**Work order:** Precisely the lines from the one with "have e : inDataField (encode (.h1Miss" through the end of the data, both included, must make up the response, each restated word for word.
[Start of section]
-- ==== Sys2Proof/Decode.lean ====
section
/-! DEFINITION. The decoder, total on every 16-bit word (spec 30_encoding.md R60 to R64), then the encoder and the opcode
map of R62. -/

namespace Sys2Proof

/-- Why a word is no command (R63). Raised by `decode`; the step answers every one of them with error ILLEGAL, as
R63 says, and goes on. -/
inductive DecodeError where
  /-- RZ, bits [11:10], is not 00. -/
  | reservedBits
  /-- OP is 0x7 to 0xF. -/
  | unassignedOp
  /-- OP is 0x1 to 0x6 and the pair (OP, SUB) is unassigned. -/
  | unassignedSub
  deriving DecidableEq, Repr

/-- OP, bits [15:12] (R60). -/
def opField (w : CmdWord) : BitVec 4 := w.extractLsb' 12 4

/-- RZ, bits [11:10] (R60). -/
def rzField (w : CmdWord) : BitVec 2 := w.extractLsb' 10 2

/-- SUB, bits [9:8] (R60). -/
def subField (w : CmdWord) : BitVec 2 := w.extractLsb' 8 2

/-- D, bits [7:0] (R60). -/
def dField (w : CmdWord) : Byte := w.extractLsb' 0 8

/-- SSTEP's operand `B = D[0]`, 1 meaning true (R61). -/
def bitXorOf (d : Byte) : Bool := d.getLsbD 0

/-- The command that (OP, SUB) selects, with operand `d` (R64). -/
def selectCommand (op sub : Nat) (d : Byte) : Except DecodeError Instr :=
  match op, sub with
  | 0, 0 => .ok .nop
  | 0, 1 => .ok .clrerr
  | 0, 2 => .ok .abort
  | 0, 3 => .ok .srst
  | 1, 0 => .ok (.sset d)
  | 1, 1 => .ok (.sstep (bitXorOf d))
  | 1, 2 => .ok (.schk d)
  | 2, 0 => .ok (.encs d)
  | 2, 1 => .ok (.encb d)
  | 2, 2 => .ok .ence
  | 3, 0 => .ok (.decb d)
  | 3, 1 => .ok (.dece d)
  | 3, 2 => .ok (.decs d)
  | 3, 3 => .ok (.dec1 d)
  | 4, 0 => .ok (.map d)
  | 5, 0 => .ok (.cfgw d)
  | 6, 0 => .ok (.rdreg d)
  | 6, 1 => .ok (.rdpay d)
  | op, _ => if op ≤ 6 then .error .unassignedSub else .error .unassignedOp

/-- The decode procedure of R64: RZ first, then (OP, SUB). -/
def decode (w : CmdWord) : Except DecodeError Instr :=
  if rzField w = 0 then selectCommand (opField w).toNat (subField w).toNat (dField w) else .error .reservedBits

/-- R62's `match` of a command: its word with D = 0. -/
def Instr.matchBits : Instr → CmdWord
  | .nop => 0x0000
  | .clrerr => 0x0100
  | .abort => 0x0200
  | .srst => 0x0300
  | .sset _ => 0x1000
  | .sstep _ => 0x1100
  | .schk _ => 0x1200
  | .encs _ => 0x2000
  | .encb _ => 0x2100
  | .ence => 0x2200
  | .decb _ => 0x3000
  | .dece _ => 0x3100
  | .decs _ => 0x3200
  | .dec1 _ => 0x3300
  | .map _ => 0x4000
  | .cfgw _ => 0x5000
  | .rdreg _ => 0x6000
  | .rdpay _ => 0x6100

/-- The D field of a command; ignored bits are written 0 (R61, R80). -/
def Instr.operandByte : Instr → Byte
  | .nop => 0
  | .clrerr => 0
  | .abort => 0
  | .srst => 0
  | .sset d => d
  | .sstep b => if b then 1 else 0
  | .schk d => d
  | .encs d => d
  | .encb d => d
  | .ence => 0
  | .decb d => d
  | .dece d => d
  | .decs d => d
  | .dec1 d => d
  | .map d => d
  | .cfgw d => d
  | .rdreg d => d
  | .rdpay d => d

/-- The command word `match | D` (R80). -/
def encode (i : Instr) : CmdWord := i.matchBits ||| i.operandByte.setWidth 16

/-- The D bits that a command uses: all eight, D[0] alone, or none (R61). -/
def Instr.usedBits : Instr → Byte
  | .nop => 0x00
  | .clrerr => 0x00
  | .abort => 0x00
  | .srst => 0x00
  | .sset _ => 0xFF
  | .sstep _ => 0x01
  | .schk _ => 0xFF
  | .encs _ => 0xFF
  | .encb _ => 0xFF
  | .ence => 0x00
  | .decb _ => 0xFF
  | .dece _ => 0xFF
  | .decs _ => 0xFF
  | .dec1 _ => 0xFF
  | .map _ => 0xFF
  | .cfgw _ => 0xFF
  | .rdreg _ => 0xFF
  | .rdpay _ => 0xFF

/-- One row of the opcode map: a word selects the command when `(word & mask) == match` (R62). -/
structure OpcodeRow where
  mnemonic : String
  matchBits : CmdWord
  maskBits : CmdWord
  deriving DecidableEq, Repr

/-- `(word & mask) == match` (R62). -/
def OpcodeRow.selects (r : OpcodeRow) (w : CmdWord) : Bool := w &&& r.maskBits == r.matchBits

/-- The opcode map of R62, row for row. -/
def opcodeTable : List OpcodeRow := [
  ⟨"NOP", 0x0000, 0xFF00⟩, ⟨"CLRERR", 0x0100, 0xFF00⟩, ⟨"ABORT", 0x0200, 0xFF00⟩, ⟨"SRST", 0x0300, 0xFF00⟩,
  ⟨"SSET", 0x1000, 0xFF00⟩, ⟨"SSTEP", 0x1100, 0xFF00⟩, ⟨"SCHK", 0x1200, 0xFF00⟩,
  ⟨"ENCS", 0x2000, 0xFF00⟩, ⟨"ENCB", 0x2100, 0xFF00⟩, ⟨"ENCE", 0x2200, 0xFF00⟩,
  ⟨"DECB", 0x3000, 0xFF00⟩, ⟨"DECE", 0x3100, 0xFF00⟩, ⟨"DECS", 0x3200, 0xFF00⟩, ⟨"DEC1", 0x3300, 0xFF00⟩,
  ⟨"MAP", 0x4000, 0xFF00⟩, ⟨"CFGW", 0x5000, 0xFF00⟩, ⟨"RDREG", 0x6000, 0xFF00⟩, ⟨"RDPAY", 0x6100, 0xFF00⟩]

/-- The host's question: the instruction the decoder reads from a word of `nbits` bits, every bit above them 0.
Command words are parallel and have no byte order (20_memory.md R44). -/
def decodeTableWord (nbits w : Nat) : Option Instr :=
  match decode (BitVec.ofNat 16 (w % 2 ^ nbits)) with
  | .ok i => some i
  | .error _ => none

end Sys2Proof
end

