/-- R70, R72: how the fields of a response word depend on one another. -/
def WellFormedResponse (w : RspWord) : Prop :=
  rspZero w = 0 ∧
  (rspCode w ≠ 0 → w = (rspCode w).setWidth 32) ∧
  (rspOv w = false → rspTag w = 0 ∧ rspByte w = 0) ∧
  (rspSv w = true ↔ rspOv w = true ∧ rspTag w ∈ [Tag.seed.code, Tag.data.code, Tag.check.code, Tag.map.code]) ∧
  (rspSv w = false → rspSymHi w = 0 ∧ rspSymLo w = 0) ∧
  (rspSv w = true → rspSymHi w = (rspByte w).extractLsb' 4 4 ∧ rspSymLo w = (rspByte w).extractLsb' 0 4)

theorem wellFormedResponse_errorWord (e : ErrCode) : WellFormedResponse (errorWord e) := by
  refine ⟨rspZero_errorWord e, fun _ => ?code, ?_⟩
  case code => rw [rspCode_errorWord, errorWord]
  simp

theorem wellFormedResponse_emitWord (t : Tag) (b : Byte) : WellFormedResponse (emitWord t b) := by
  refine ⟨rspZero_emitWord t b, fun hc => absurd (rspCode_emitWord t b) hc, ?ov, ?sv, ?noSymbols, ?symbols⟩
  case ov => simp
  case sv => rw [rspSv_emitWord, rspOv_emitWord, rspTag_emitWord, Tag.code_mem_iff, eq_self, true_and]
  case noSymbols =>
    intro h
    rw [rspSv_emitWord] at h
    simp [h]
  case symbols =>
    intro h
    rw [rspSv_emitWord] at h
    simp [h, highNibble, lowNibble]

/-! The outcomes -/

/-- The words a command can answer. -/
inductive IsResponse : RspWord → Prop where
  | empty : IsResponse emptyWord
  | output (t : Tag) (b : Byte) : IsResponse (emitWord t b)
  | error (e : ErrCode) : IsResponse (errorWord e)

theorem IsResponse.wellFormed {w : RspWord} (h : IsResponse w) : WellFormedResponse w := by
  cases h with
  | empty => exact emptyWord_eq_errorWord ▸ wellFormedResponse_errorWord .noError
  | output t b => exact wellFormedResponse_emitWord t b
  | error e => exact wellFormedResponse_errorWord e

/-- The outcome is a next state that holds a response. -/
def Answers (o : Out) : Prop := ∃ t w, o = .next t ∧ t.rsp = some w ∧ IsResponse w

section
variable (s : State)

theorem emitNone_answers : Answers (emitNone s) := ⟨_, _, rfl, rfl, .empty⟩

theorem emit_answers (t : Tag) (b : Byte) : Answers (emit t b s) := ⟨_, _, rfl, rfl, .output t b⟩

theorem raise_answers (e : ErrCode) : Answers (raise e s) := ⟨_, _, rfl, rfl, .error e⟩

/-- A guarded command completes where the command does in the required MODE. -/
theorem requireMode_answers {m : Mode} {k : Out} (h : Answers k) : Answers (requireMode m s k) := by
  by_cases hm : s.mode = m
  · rwa [requireMode_of_eq k hm]
  · rw [requireMode_of_ne k hm]
    exact raise_answers s .seq

theorem execEncs_answers (d : Byte) : Answers (execEncs d s) := by
  apply requireMode_answers
  split
  · exact raise_answers s .seed0
  · exact emit_answers _ .seed d

theorem execEncb_answers (d : Byte) : Answers (execEncb d s) := by
  apply requireMode_answers
  split
  · exact raise_answers s .overflow
  · exact emit_answers _ .data _

theorem execEnce_answers : Answers (execEnce s) := by
  apply requireMode_answers
  split
  · exact raise_answers s .empty
  · split
    · exact raise_answers s .length
    · exact emit_answers _ .check s.ck

/-- DECB never leaves PBUF: it stores only at a CNT other than N_MAX. -/
theorem execDecb_answers (d : Byte) : Answers (execDecb d s) := by
  apply requireMode_answers
  split
  · exact emitNone_answers _
  · rw [decbAt_nMax_ok _ ‹_›]
    exact emitNone_answers _

theorem execCfgw_answers (d : Byte) : Answers (execCfgw d s) := by
  apply requireMode_answers
  split
  · exact emitNone_answers _
  · exact raise_answers s .range

theorem execRdreg_answers (d : Byte) : Answers (execRdreg d s) := by
  unfold execRdreg rdregAt
  split
  · exact emit_answers s .reg _
  · exact raise_answers s .range

/-- RDPAY never leaves PBUF: it reads only below PLEN. -/
theorem execRdpay_answers (d : Byte) : Answers (execRdpay d s) := by
  unfold execRdpay rdpayAt
  split
  · split
    next hd =>
      rw [rdpayAt_nMax_ok (of_decide_eq_true hd)]
      exact emit_answers s .pay _
    next => exact raise_answers s .range
  · exact raise_answers s .notValid
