-- ==== Sys2Proof/Machine/Step.lean ====
section
/-! DEFINITION. One step of the machine: the next host event happens, and an operation that it starts completes
(spec/40_hex_conversion.md R100, spec/20_memory.md R59). -/

namespace Sys2Proof.Machine

/-- One step. The host's next access completes before the one after it begins (R59). With no access to come, the PDB holds its
registers and does nothing (R197), so a run that has ended (R210) stays as it is. -/
def step (s : State) : Host.Outcome State Fault Refusal :=
  match s.pending with
  | [] => .next s
  | e :: rest => hostEvent e (s.withPending rest)

/-- The PDB fetches no instruction (R22, R62): an operation runs because the host writes CMD. The state in which the host's next
access is that write (notes/assumptions/1.md). -/
def State.withFetchWord (s : State) (_nbits w : Nat) : State :=
  s.withPending (.write 0x12 (BitVec.ofNat 8 w) :: s.pending)

end Sys2Proof.Machine
end

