-- ==== Sys2Proof/Laws/HostSide.lean ====
section
/-! SUPPORT. The detail entries as a set and as a number. -/

namespace Sys2Proof.Machine

@[simp] theorem mem_entryIf (c : Prop) [Decidable c] (d e : ErrorDetail) : e ∈ entryIf c d ↔ c ∧ e = d := by
  unfold entryIf
  split <;> simp_all

@[simp] theorem length_entryIf (c : Prop) [Decidable c] (d : ErrorDetail) : (entryIf c d).length = if c then 1 else 0 := by
  unfold entryIf
  split <;> rfl

/-- The entries of a report without a structural error and without ILLEGAL_OP. -/
theorem errorDetails_of_flags {s : State} (hs : s.errSub = 0) (hc : s.errCause ≠ 5) :
    errorDetails s = entryIf (s.errFlags.getLsbD 0) (stateEntry s) ++ entryIf (s.errFlags.getLsbD 1) (socEntry s)
      ++ entryIf (s.errFlags.getLsbD 2) (tempEntry s) := by
  have h5 : s.errCause ≠ ErrCause.illegalOp.code := hc
  simp [errorDetails, entryIf, hs, ErrSub.code, h5]

end Sys2Proof.Machine
end

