/-- The report: OK without a flag, DECODE where STATE_INVALID is set, RANGE otherwise (R128, R140, R145, R163, R185). -/
theorem exec_report (hi : IsLegal i = true) (h : HoldsPayload s cs) (ht : exec i s = .next t) {f : BitVec 3}
    (hf : flagsOf i (convertBytes cs) = f) :
    if f = 0 then ReportsOk t else ReportsError t (if f.getLsbD 0 = true then 2 else 3) 0 f := by
  obtain rfl := Host.Outcome.next.inj ((exec_of_holds hi h).symm.trans ht)
  rw [bodyOf_eq_conclude hi, hf]
  by_cases h0 : f = 0#3 <;> simp [ReportsOk, ReportsError, extractOf_report, h0]

end

/-! The field operations. -/

/-- Settles O15: DEVTYPE writes its own field and makes no check. -/
theorem devtypeResult : Obligations.DevtypeResult := by
  refine ⟨rfl, failsStructurally_of_legal rfl, fun s cs h => ?_⟩
  have e := exec_of_holds (i := .devtype) rfl h
  obtain ⟨hcmd, hbytes, hin, hhost⟩ := exec_holdsBytes rfl h e
  obtain ⟨hdev, htime, hstate, hsoc, htemp⟩ := exec_fields rfl h e
  exact ⟨_, e, exec_report rfl h e rfl, hcmd, hbytes, hdev, htime, hstate, hsoc, htemp, hin, hhost⟩

/-- The upper four bits of a register that holds a zero-extended timestamp (R35). -/
theorem extractLsb'_setWidth_eq_zero (x : BitVec 32) : (x.setWidth 36).extractLsb' 32 4 = 0 := by
  refine BitVec.eq_of_toNat_eq ?_
  rw [BitVec.extractLsb'_toNat, BitVec.toNat_setWidth_of_le (by decide), Nat.shiftRight_eq_div_pow,
    Nat.div_eq_of_lt x.isLt]
  rfl

/-- Settles O16: TIME writes its own field, the zero-extended timestamp, and makes no check. -/
theorem timeResult : Obligations.TimeResult := by
  refine ⟨rfl, failsStructurally_of_legal rfl, fun s cs h => ?_⟩
  have e := exec_of_holds (i := .time) rfl h
  obtain ⟨hcmd, hbytes, hin, hhost⟩ := exec_holdsBytes rfl h e
  obtain ⟨hdev, htime, hstate, hsoc, htemp⟩ := exec_fields rfl h e
  have hnat : ((timeOf (convertBytes cs)).setWidth 36).toNat = specTime cs := by
    rw [BitVec.toNat_setWidth_of_le (by decide), timeOf_convertBytes]
  exact ⟨_, _, e, exec_report rfl h e rfl, hcmd, hbytes, htime, hnat, extractLsb'_setWidth_eq_zero _, hdev, hstate, hsoc,
    htemp, hin, hhost⟩

/-- Settles O17: STATE writes its own field, whatever its value, and its one check sets STATE_INVALID above 8. -/
theorem stateResult : Obligations.StateResult := by
  refine ⟨rfl, failsStructurally_of_legal rfl, fun s cs h => ?_⟩
  have e := exec_of_holds (i := .state) rfl h
  obtain ⟨hcmd, hbytes, hin, hhost⟩ := exec_holdsBytes rfl h e
  obtain ⟨hdev, htime, hstate, hsoc, htemp⟩ := exec_fields rfl h e
  have hreport := exec_report rfl h e (stateInvalidFlag_convertBytes cs)
  refine ⟨_, e, hstate, ?report, hcmd, hbytes, hdev, htime, hsoc, htemp, hin, hhost⟩
  case report =>
    by_cases hst : 8 < specState cs <;> simpa [hst] using hreport

/-! The names of the state codes. -/

/-- Settles O31: the table and the list agree on each of the sixteen codes. -/
theorem stateNameTable : Obligations.StateNameTable := by
  unfold Obligations.StateNameTable
  decide

end Sys2Proof.Machine
end

section
/-! The statements about the scale mappers (spec/42_scale_mappers.md): the values that SOC_X2 and TEMP_X2 denote, their range
checks, SOC and TEMP. -/

namespace Sys2Proof.Machine

/-! The state-of-charge. -/

theorem two_mul_socValue (raw : Byte) : 2 * socValue raw = raw.toNat := mul_div_cancel₀ _ two_ne_zero

theorem socValue_nonneg (raw : Byte) : 0 ≤ socValue raw := div_nonneg raw.toNat.cast_nonneg zero_le_two

/-- A bound on the state-of-charge is twice that bound on the raw byte (R141). -/
theorem socValue_le_half_iff (raw : Byte) (n : ℕ) : socValue raw ≤ (n : ℚ) / 2 ↔ raw.toNat ≤ n := by
  rw [socValue, div_le_div_iff_of_pos_right two_pos, Nat.cast_le]

theorem socValue_le (raw : Byte) : socValue raw ≤ 255 / 2 := (socValue_le_half_iff raw 255).2 (Nat.le_of_lt_succ raw.isLt)

/-- The upper end of the allowed range (R142). -/
theorem socValue_le_hundred_iff (raw : Byte) : socValue raw ≤ 100 ↔ raw.toNat ≤ 200 := by
  rw [← socValue_le_half_iff]
  norm_num
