-- ==== Sys2Proof/Machine/HeaderSync.lean ====
section
/-! DEFINITION. Header synchronisation (R90 to R93). The dispatch has compared the byte; a MISS leaves the cursor
where it is, also at 1 (R93, R94). -/

namespace Sys2Proof.Machine

/-- H1_MATCH (R90): `BUF[0] <- val`, CURSOR 1. -/
def execH1Match (val : Byte) (s : State) : Outcome := .next (appendByte 0 val 1 s (one_le_capacity s.cfg))

/-- H1_MISS (R91): the byte is consumed and lost. -/
def execH1Miss (_val : Byte) (s : State) : Outcome := .next (dropByte s)

/-- H2_MATCH (R92): `BUF[1] <- val`, CURSOR 2. -/
def execH2Match (val : Byte) (s : State) : Outcome := .next (appendByte 1 val 2 s (two_le_capacity s.cfg))

/-- H2_MISS (R93): the byte is consumed and lost, CURSOR does not return to 0. -/
def execH2Miss (_val : Byte) (s : State) : Outcome := .next (dropByte s)

end Sys2Proof.Machine
end

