-- ==== Sys2Proof/Machine/Dispatch.lean ====
section
/-! DEFINITION. One arm per operation of the opcode table. -/

namespace Sys2Proof.Machine

def exec (i : Instr) (s : State) : Host.Outcome State Fault Refusal :=
  match i with
  | .reset => Sys2Proof.Machine.execReset s
  | .idle => Sys2Proof.Machine.execIdle s
  | .noByte => Sys2Proof.Machine.execNoByte s
  | .complete val => Sys2Proof.Machine.execComplete val s
  | .completeUngated => Sys2Proof.Machine.execCompleteUngated s
  | .h1Match val => Sys2Proof.Machine.execH1Match val s
  | .h1Miss val => Sys2Proof.Machine.execH1Miss val s
  | .h2Match val => Sys2Proof.Machine.execH2Match val s
  | .h2Miss val => Sys2Proof.Machine.execH2Miss val s
  | .fill val => Sys2Proof.Machine.execFill val s

end Sys2Proof.Machine
end

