-- ==== Sys2Proof/WellFormed.lean ====
section
/-! DEFINITION. Which operations exist in a configuration: the operand conditions of table T66 and the column
`config` of the opcode table (R66, R68, R74). -/

namespace Sys2Proof

/-- The operand and configuration conditions of an operation's row. -/
def Instr.wellFormed (cfg : Cfg) : Instr → Bool
  | .reset => true
  | .idle => true
  | .noByte => true
  | .complete _ => cfg.completionGate = .byteGated
  | .completeUngated => cfg.completionGate = .ungated
  | .h1Match val => val = cfg.headerByte1
  | .h1Miss val => val ≠ cfg.headerByte1
  | .h2Match val => val = cfg.headerByte2
  | .h2Miss val => val ≠ cfg.headerByte2
  | .fill _ => true

end Sys2Proof
end

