/-- R111 under BYTE_GATED: of two frames back to back, where no later byte of the second equals HEADER_BYTE_1, the
first is published by the second's first byte and the second is lost. -/
def Obligations.GatedLosesSecondFrame : Prop :=
  ∀ (s : State) (first second : List Byte), s.cfg.completionGate = .byteGated → s.cursor = 0 → IsFrame s.cfg first →
    IsFrame s.cfg second → (∀ b ∈ second.tail, b ≠ s.cfg.headerByte1) →
    ∃ t os, runTrace ((first ++ second).map .p) s = .next (t, os) ∧ t.cursor = 0 ∧ t.raw = frameRaw s.cfg first ∧
      t.scaled = (frameRaw s.cfg first).map (rescale s.cfg)

/-- R111, R73 under UNGATED: of any number of frames back to back, and a poll after them, every frame is published, in
its order and with its own fields; before that poll the last frame waits, and after it CURSOR is 0. -/
def Obligations.UngatedDecodesBackToBack : Prop :=
  ∀ (s : State) (frames : List (List Byte)) (tok : Token), s.cfg.completionGate = .ungated → s.cursor = 0 →
    (∀ f ∈ frames, IsFrame s.cfg f) → (tok = .pNone ∨ ∃ b, tok = .p b) →
    publications (streamTokens s.cfg 0 frames.flatten ++ [tok]) s =
      frames.map (fun f => (frameRaw s.cfg f, (frameRaw s.cfg f).map (rescale s.cfg))) ∧
    ∃ t os u ou, runTrace (streamTokens s.cfg 0 frames.flatten) s = .next (t, os) ∧
      runTrace [tok] t = .next (u, ou) ∧ (frames ≠ [] → t.cursor = s.cfg.capacity ∧ u.cursor = 0)

/-- R87, R47: a step removes the head of the byte source's queue exactly when `in_take` is 1, and then the head was
offered; otherwise the queue keeps every byte in its order. -/
def Obligations.ByteSourceConserved : Prop :=
  ∀ (c : EnvChoice) (y z : System), systemStep c y = .next z →
    (z.core.inTake = true → ∃ b, y.queue ++ c.append = b :: z.queue ∧ c.offer = true ∧ c.poll = true) ∧
    (z.core.inTake = false → z.queue = y.queue ++ c.append)
end

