-- ==== Sys2Proof/Laws/PerInstr.lean ====
section
/-! SUPPORT. Per operation: a well-formed operation's encoding is a word that its own row of the operation map accepts
(T66, R68, R74). -/

namespace Sys2Proof.Laws.EncodesItsRow

/-- Some row of the configuration's map has the operation's mnemonic and accepts its encoding. -/
def Statement (i : Instr) : Prop :=
  ∀ cfg : Cfg, i.wellFormed cfg = true → ∃ r ∈ operationMap cfg, r.mnemonic = i.mnemonic ∧ r.accepts (encode i) = true

theorem reset : Statement .reset := fun _ _ => ⟨_, .head _, rfl, by decide⟩

theorem idle : Statement .idle := fun _ _ => ⟨_, .tail _ (.head _), rfl, by decide⟩

theorem noByte : Statement .noByte := by
  intro cfg _
  refine ⟨⟨"NOBYTE", 0x0800, 0x1900, none⟩, ?_, rfl, by decide⟩
  cases h : cfg.completionGate <;> simp [operationMap, gateRows, h]

theorem complete (val : Byte) : Statement (.complete val) := by
  intro cfg h
  refine ⟨⟨"COMPLETE", 0x0F00, 0x1F00, none⟩, ?_, rfl, ?_⟩
  · simp only [Instr.wellFormed, decide_eq_true_eq] at h
    simp [operationMap, gateRows, h]
  · clear h; revert val; decide

theorem completeUngated : Statement .completeUngated := by
  intro cfg h
  refine ⟨⟨"COMPLETE.UNGATED", 0x0E00, 0x1E00, none⟩, ?_, rfl, by decide⟩
  simp only [Instr.wellFormed, decide_eq_true_eq] at h
  simp [operationMap, gateRows, h]

theorem h1Match (val : Byte) : Statement (.h1Match val) := by
  intro cfg h
  simp only [Instr.wellFormed, decide_eq_true_eq] at h
  refine ⟨⟨"H1_MATCH", 0x0900 ||| cfg.headerByte1.setWidth 13, 0x1FFF, none⟩, by simp [operationMap], rfl, ?_⟩
  rw [← h]; clear h; revert val; decide

theorem h1Miss (val : Byte) : Statement (.h1Miss val) := by
  intro cfg h
  simp only [Instr.wellFormed, decide_eq_true_eq] at h
  refine ⟨⟨"H1_MISS", 0x0900, 0x1F00, some cfg.headerByte1⟩, by simp [operationMap], rfl, ?_⟩
  have e : inDataField (encode (.h1Miss val)) = val := by clear h; revert val; decide
  have m : encode (.h1Miss val) &&& 0x1F00#13 = 0x0900#13 := by clear h e; revert val; decide
  simp [Row.accepts, e, m, Ne.symm h]

theorem h2Match (val : Byte) : Statement (.h2Match val) := by
  intro cfg h
  simp only [Instr.wellFormed, decide_eq_true_eq] at h
  refine ⟨⟨"H2_MATCH", 0x0B00 ||| cfg.headerByte2.setWidth 13, 0x1FFF, none⟩, by simp [operationMap], rfl, ?_⟩
  rw [← h]; clear h; revert val; decide

theorem h2Miss (val : Byte) : Statement (.h2Miss val) := by
  intro cfg h
  simp only [Instr.wellFormed, decide_eq_true_eq] at h
  refine ⟨⟨"H2_MISS", 0x0B00, 0x1F00, some cfg.headerByte2⟩, by simp [operationMap], rfl, ?_⟩
  have e : inDataField (encode (.h2Miss val)) = val := by clear h; revert val; decide
  have m : encode (.h2Miss val) &&& 0x1F00#13 = 0x0B00#13 := by clear h e; revert val; decide
  simp [Row.accepts, e, m, Ne.symm h]

theorem fill (val : Byte) : Statement (.fill val) := by
  intro cfg h
  refine ⟨⟨"FILL", 0x0D00, 0x1F00, none⟩, by simp [operationMap], rfl, ?_⟩
  clear h; revert val; decide

end Sys2Proof.Laws.EncodesItsRow
end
[End of section]
**Exercise result:**
  have e : inDataField (encode (.h1Miss val)) = val := by clear h; revert val; decide
  have m : encode (.h1Miss val) &&& 0x1F00#13 = 0x0900#13 := by clear h e; revert val; decide
  simp [Row.accepts, e, m, Ne.symm h]

theorem h2Match (val : Byte) : Statement (.h2Match val) := by
  intro cfg h
  simp only [Instr.wellFormed, decide_eq_true_eq] at h
  refine ⟨⟨"H2_MATCH", 0x0B00 ||| cfg.headerByte2.setWidth 13, 0x1FFF, none⟩, by simp [operationMap], rfl, ?_⟩
  rw [← h]; clear h; revert val; decide

theorem h2Miss (val : Byte) : Statement (.h2Miss val) := by
  intro cfg h
  simp only [Instr.wellFormed, decide_eq_true_eq] at h
  refine ⟨⟨"H2_MISS", 0x0B00, 0x1F00, some cfg.headerByte2⟩, by simp [operationMap], rfl, ?_⟩
  have e : inDataField (encode (.h2Miss val)) = val := by clear h; revert val; decide
  have m : encode (.h2Miss val) &&& 0x1F00#13 = 0x0B00#13 := by clear h e; revert val; decide
  simp [Row.accepts, e, m, Ne.symm h]

theorem fill (val : Byte) : Statement (.fill val) := by
  intro cfg h
  refine ⟨⟨"FILL", 0x0D00, 0x1F00, none⟩, by simp [operationMap], rfl, ?_⟩
  clear h; revert val; decide

end Sys2Proof.Laws.EncodesItsRow
end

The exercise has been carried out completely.